しかし最近ではアプリの精度も上がって来たこともあり、密かにではありますが注目される機会も増えてきました。
そこで、じゃあiPad CADってジュエリーCADとして実際のところどうなんだろう?
ということで、iPadのCADアプリとして有名な「Shapr 3D(シェイパー3D)」を実際に触ってみて感じたことや、普段使っているパソコンのCADソフト「Rhinoceros(ライノセラス)」との比較を踏まえて書いてみたいなと思います。
ジュエリーCADとして使いやすいかどうかについての前に
そもそもRhinocerosとShapr 3Dではモデリングソフトとして「モデリングの仕方」が全然違います。
Rhinocerosは線などを使って作った面を組み合わせて立体を作っていくモデリング方法。
対してShapr 3Dは立体を変形させて作っていくモデリング方法です。
私は普段、Rhinocerosを使ってブランドの商品としてのジュエリーを作っています。

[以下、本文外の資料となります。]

-- ==== Sys2Proof/Machine/Dispatch.lean ====
section
/-! DEFINITION. The dispatch: one arm for each constructor of `Instr`, each one call of that instruction's meaning. -/

namespace Sys2Proof.Machine

open Sys2Proof Host

/-- What an instruction does, the pc already past it (00_scope.md R11). -/
def exec (i : Instr) (s : State) : Host.Outcome State Fault Refusal :=
  match i with
  | .orR dest src1 src2 => Sys2Proof.Machine.execOrR dest src1 src2 s
  | .orI dest src1 imm => Sys2Proof.Machine.execOrI dest src1 imm s
  | .andR dest src1 src2 => Sys2Proof.Machine.execAndR dest src1 src2 s
  | .andI dest src1 imm => Sys2Proof.Machine.execAndI dest src1 imm s
  | .xorR dest src1 src2 => Sys2Proof.Machine.execXorR dest src1 src2 s
  | .xorI dest src1 imm => Sys2Proof.Machine.execXorI dest src1 imm s
  | .addR dest src1 src2 => Sys2Proof.Machine.execAddR dest src1 src2 s
  | .addI dest src1 imm => Sys2Proof.Machine.execAddI dest src1 imm s
  | .adcR dest src1 src2 => Sys2Proof.Machine.execAdcR dest src1 src2 s
  | .adcI dest src1 imm => Sys2Proof.Machine.execAdcI dest src1 imm s
  | .subR dest src1 src2 => Sys2Proof.Machine.execSubR dest src1 src2 s
  | .subI dest src1 imm => Sys2Proof.Machine.execSubI dest src1 imm s
  | .rotlR dest src1 src2 => Sys2Proof.Machine.execRotlR dest src1 src2 s
  | .rotlI dest src1 imm => Sys2Proof.Machine.execRotlI dest src1 imm s
  | .rotrR dest src1 src2 => Sys2Proof.Machine.execRotrR dest src1 src2 s
  | .rotrI dest src1 imm => Sys2Proof.Machine.execRotrI dest src1 imm s
  | .shlR dest src1 src2 => Sys2Proof.Machine.execShlR dest src1 src2 s
  | .shlI dest src1 imm => Sys2Proof.Machine.execShlI dest src1 imm s
  | .shrR dest src1 src2 => Sys2Proof.Machine.execShrR dest src1 src2 s
  | .shrI dest src1 imm => Sys2Proof.Machine.execShrI dest src1 imm s
  | .ashrR dest src1 src2 => Sys2Proof.Machine.execAshrR dest src1 src2 s
  | .ashrI dest src1 imm => Sys2Proof.Machine.execAshrI dest src1 imm s
  | .cmpR src1 src2 => Sys2Proof.Machine.execCmpR src1 src2 s
  | .cmpI src1 imm => Sys2Proof.Machine.execCmpI src1 imm s
  | .moveR dest src => Sys2Proof.Machine.execMoveR dest src s
  | .moveI dest imm => Sys2Proof.Machine.execMoveI dest imm s
  | .moveToSrR src => Sys2Proof.Machine.execMoveToSrR src s
  | .moveToSrI imm => Sys2Proof.Machine.execMoveToSrI imm s
  | .moveFromSr dest => Sys2Proof.Machine.execMoveFromSr dest s
  | .loadbBase reg base offset => Sys2Proof.Machine.execLoadbBase reg base offset s
  | .loadbAbs reg addr => Sys2Proof.Machine.execLoadbAbs reg addr s
  | .storebBase reg base offset => Sys2Proof.Machine.execStorebBase reg base offset s
  | .storebAbs reg addr => Sys2Proof.Machine.execStorebAbs reg addr s
  | .loadhBase reg base offset => Sys2Proof.Machine.execLoadhBase reg base offset s
  | .loadhAbs reg addr => Sys2Proof.Machine.execLoadhAbs reg addr s
  | .storehBase reg base offset => Sys2Proof.Machine.execStorehBase reg base offset s
  | .storehAbs reg addr => Sys2Proof.Machine.execStorehAbs reg addr s
  | .loadBase reg base offset => Sys2Proof.Machine.execLoadBase reg base offset s
  | .loadAbs reg addr => Sys2Proof.Machine.execLoadAbs reg addr s
  | .storeBase reg base offset => Sys2Proof.Machine.execStoreBase reg base offset s
  | .storeAbs reg addr => Sys2Proof.Machine.execStoreAbs reg addr s
  | .pop reg => Sys2Proof.Machine.execPop reg s
  | .push reg => Sys2Proof.Machine.execPush reg s
  | .jpAddr cond addr => Sys2Proof.Machine.execJpAddr cond addr s
  | .jpReg cond reg => Sys2Proof.Machine.execJpReg cond reg s
  | .callAddr cond addr => Sys2Proof.Machine.execCallAddr cond addr s
  | .callReg cond reg => Sys2Proof.Machine.execCallReg cond reg s
  | .jr cond offset => Sys2Proof.Machine.execJr cond offset s
  | .ret cond => Sys2Proof.Machine.execRet cond s
  | .reti cond => Sys2Proof.Machine.execReti cond s
  | .retn cond => Sys2Proof.Machine.execRetn cond s
  | .halt cond => Sys2Proof.Machine.execHalt cond s

end Sys2Proof.Machine
end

2つは作り方がまるで違うため、単純に使い勝手を語ってしまうと、慣れている分「Rhinocerosの方が使いやすい!」となってしまうので、モデリングの仕方からの使いやすいか使いにくいかは考慮から外しています。
ジュエリーCADとして見た場合、私が気になった点
モデリングの仕方を不問にした上で、Shapr 3DをジュエリーCADとして使用するにあたって気になった点。
それは面の「位置」と「向き」です。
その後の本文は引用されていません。